Он зашел в гостиницу. Мажордом холоден и надменен. Слуги еле замечают.
– Нет почты на мое имя? (Полина писала ему прямо на адрес отеля.)
– Ничего.
В глазах портье презрение к этому проигравшемуся русскому, бледному, истощенному, изголодавшемуся.
Он медленно поднимается к себе в свой тесный номер. Узкая, прохладная, высокая комната. Ему всегда казалось, что в таких коротких отрезках пространства даже думать тесно, а между тем сколько записей легло на страницы его дорожной тетради в этой одиночной келье курортного отеля.
«Движение возбуждает аппетит.
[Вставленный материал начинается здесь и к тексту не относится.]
/-- The state in which a taken command is carried out: its journal entry is written (R444). -/
def taken (h : Hdr) (op : Nat) (s : State) : State :=
  journalPut ⟨s.logs.seq + 1, sessionNo h, op, h.txnId, .accepted, false, false, h.tag, s.stitch.count, 0⟩ s

/-- Whether a host address lies in the slot from which the command of `h` is taken. -/
def InSlot (h : Hdr) (s : State) (a : Nat) : Prop :=
  let x := ringOf h s
  let at_ := h.port.val * 2 ^ 64 + (x.base.toNat + x.head.toNat % ringSlots x * slotBytes x)
  x.loc = false ∧ at_ ≤ a ∧ a < at_ + 24

/-- The bytes have been written into a buffer of the command of `h`, and into nothing else of memory; of host memory only
the command's own slot changes beside them (R422). -/
def Filled (h : Hdr) (buf : BitVec 64) (bs : List Byte) (s t : State) : Prop :=
  if bufPush buf then t.mem = putBytes s.mem (pushBase h.port.val + bufOff buf) bs
  else t.mem = s.mem ∧ ∀ a, ¬ InSlot h s a →
    Tab.get 0 t.host a = Tab.get 0 (putBytes s.host (h.port.val * 2 ^ 64 + bufOff buf) bs) a

/-- A buffer that a command may write `bs` to: R422 allows it on the port, and no write of it meets an uncorrectable word. -/
def Fits (h : Hdr) (buf : BitVec 64) (n : Nat) (bs : List Byte) (s : State) : Prop :=
  bufBad h.port.val buf n = false ∧ (bufWrite h.port.val buf bs s).1 = true

/-! ## Other commands -/

/-- An event is raised: it takes the next ESEQ and carries STITCH_COUNT and its payload (R446). -/
def Raised (code ctx : Nat) (bs : List Byte) (s t : State) : Prop :=
  t.logs.eseq = s.logs.eseq + 1 ∧ t.logs.raised = ⟨s.logs.eseq + 1, code, ctx, s.stitch.count, bs⟩ :: s.logs.raised

/-- No event is raised. -/
def NoEvent (s t : State) : Prop := t.logs.eseq = s.logs.eseq ∧ t.logs.raised = s.logs.raised

/-- Memory, tiles, circuits, contexts, channels, prickings, links and what is on its way stay as they are. -/
structure FabricKept (s t : State) : Prop where
  mem    : t.mem = s.mem
  bad    : t.bad = s.bad
  tiles  : t.tiles = s.tiles
  zeros  : t.zeros = s.zeros
  hoops  : t.hoops = s.hoops
  ctxs   : t.ctxs = s.ctxs
  chans  : t.chans = s.chans
  pricks : t.pricks = s.pricks
  net    : t.net = s.net
  tags   : t.tags = s.tags

/-- Transactions, waiting commands, the stitch, links, flash, repairs, fuses and pins stay as they are. -/
structure ControlKept (s t : State) : Prop where
  txns   : t.txns = s.txns
  waits  : t.waits = s.waits
  stitch : t.stitch = s.stitch
  links  : t.links = s.links
  flash  : t.flash = s.flash
  maint  : t.maint = s.maint
  trust  : t.trust = s.trust
  pins   : t.pins = s.pins

/-! ## Steps of tiles -/

/-- The sequencer of a site's tile, of kind `kd`, stands in a run of context c on step `st`; the queues that the step names
hold a sound token each, its outputs hold their credits, its FLOW stays within the program, and it names no queue or output
that a window or the engine of an A tile uses (R98 to R100, R208). -/
structure StandsOn (site : Site) (kd : Kind) (c : Nat) (st : Stp) (s : State) : Prop where
  run   : ∃ r, runOf s (siteNo site) = some r ∧ r.ctx = c
  kind  : kindOf (siteNo site) = kd
  on    : (tileAt s (siteNo site)).seq.on = true
  live  : (tileAt s (siteNo site)).seq.ended = false
  step  : curStep (tileAt s (siteNo site)) = st
  fires : st.flow ≤ 4 ∧ st.flow ≠ 3
  flows : (flowTo (tileAt s (siteNo site)) st).isSome = true
  known : opcKnown kd st.opc = true
  ins   : inReady (tileAt s (siteNo site)) st = true
  outs  : outReady (tileAt s (siteNo site)) st = true
  sound : ∀ q ∈ bitsOf 16 st.inq, headOf (tileAt s (siteNo site)) q ≠ .parity
  alone : kd = .A → stepShares (tileAt s (siteNo site)) st = false

/-- Step `st` of tile k has fired in u, which leaves t: FLOW has acted, each queue that it names has lost its first token,
each output has spent a credit and carries a token, and nothing else has changed (R92, R96, R99, R100). -/
structure Fired (k : Nat) (st : Stp) (u t : State) : Prop where
  seq    : ∀ q, flowTo (tileAt u k) st = some q →
    (tileAt t k).seq = { q with waitIn := (tileAt u k).seq.waitIn, waitCred := (tileAt u k).seq.waitCred }
  queues : ∀ i, qToks (tileAt t k) i = if i ∈ bitsOf 16 st.inq then (qToks (tileAt u k) i).tail else qToks (tileAt u k) i
  dcred  : ∀ o, dCred (tileAt t k) o = dCred (tileAt u k) o - if o ∈ bitsOf 4 st.outd then 1 else 0
  ccred  : ∀ o, cCred (tileAt t k) o = cCred (tileAt u k) o - if o ∈ bitsOf 4 st.outc then 1 else 0
  sentD  : ∀ o ∈ bitsOf 4 st.outd, ∃ a ∈ (hoopAt t (noHoop k)).flight, a.src = k ∧ a.port = o ∧ a.ctrl = false
  sentC  : ∀ o ∈ bitsOf 4 st.outc, ∃ a ∈ (hoopAt t (noHoop k)).flight, a.src = k ∧ a.port = o ∧ a.ctrl = true
  units  : (tileAt t k).m = (tileAt u k).m ∧ (tileAt t k).v = (tileAt u k).v ∧ (tileAt t k).a = (tileAt u k).a ∧
    (tileAt t k).wins = (tileAt u k).wins ∧ (tileAt t k).b = (tileAt u k).b ∧ (tileAt t k).kb = (tileAt u k).kb ∧
    (tileAt t k).cfg = (tileAt u k).cfg ∧ (tileAt t k).prog = (tileAt u k).prog
  others : ∀ j, j ≠ k → tileAt t j = tileAt u j
  hoops  : ∀ h, h ≠ noHoop k → hoopAt t h = hoopAt u h
  table  : (hoopAt t (noHoop k)).table = (hoopAt u (noHoop k)).table ∧ (hoopAt t (noHoop k)).runs = (hoopAt u (noHoop k)).runs
  mem    : t.mem = u.mem
  ctxs   : t.ctxs = u.ctxs
  chans  : t.chans = u.chans
  logs   : t.logs = u.logs
  dev    : t.dev = u.dev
Гулять не следует. Свежий воздух тоже будит голод. Закрыть окно, сидеть неподвижно и читать. Пусть сосет под ложечкой, пусть кружится голова… Читать и думать еще есть возможность».
Он делает наброски к повести. Ему хотелось по-новому разработать тему об отверженцах жизни, раздавленных, грешных, убогих, пьяненьких. Нужно было этот старинный мотив, создавший двадцать лет назад его славу, углубить, осложнить, заострить, и неожиданной, смелой и страстной трактовкой придать ему снова действенность и заразительную силу.
Но он еще не нашел пути к этому осуществлению. Центральный образ отсутствовал, трагический узел недостаточно ощущался, неясная идея еще не вздымала над собой огромных и мощных нагромождений будущего романа.
Он вынул из кармана записную книжку. Здесь, среди счетов, расходо-приходных справок, адресов, рецептов, сводки припадков за последнее полугодие и всевозможных памятных заметок и летучих рисунков, мелькали записи мыслей, афоризмы, иногда целые страницы наблюдений, воспоминаний и размышлений. Он любил на ходу, внезапно и быстро, закрепить проносившуюся мысль, во всей ее первобытной силе и стремительности. Потом, при вспоминании, выйдет слабее. Нужно сразу схватить и запечатлеть раздумье в самый момент его возникновения, не запаздывая ни на мгновение, ибо неповторимый изгиб первоначальной мысли, в ее ослепляющей выразительности, так легко улетучивается, расплывается, теряет остроту и смелость очертаний.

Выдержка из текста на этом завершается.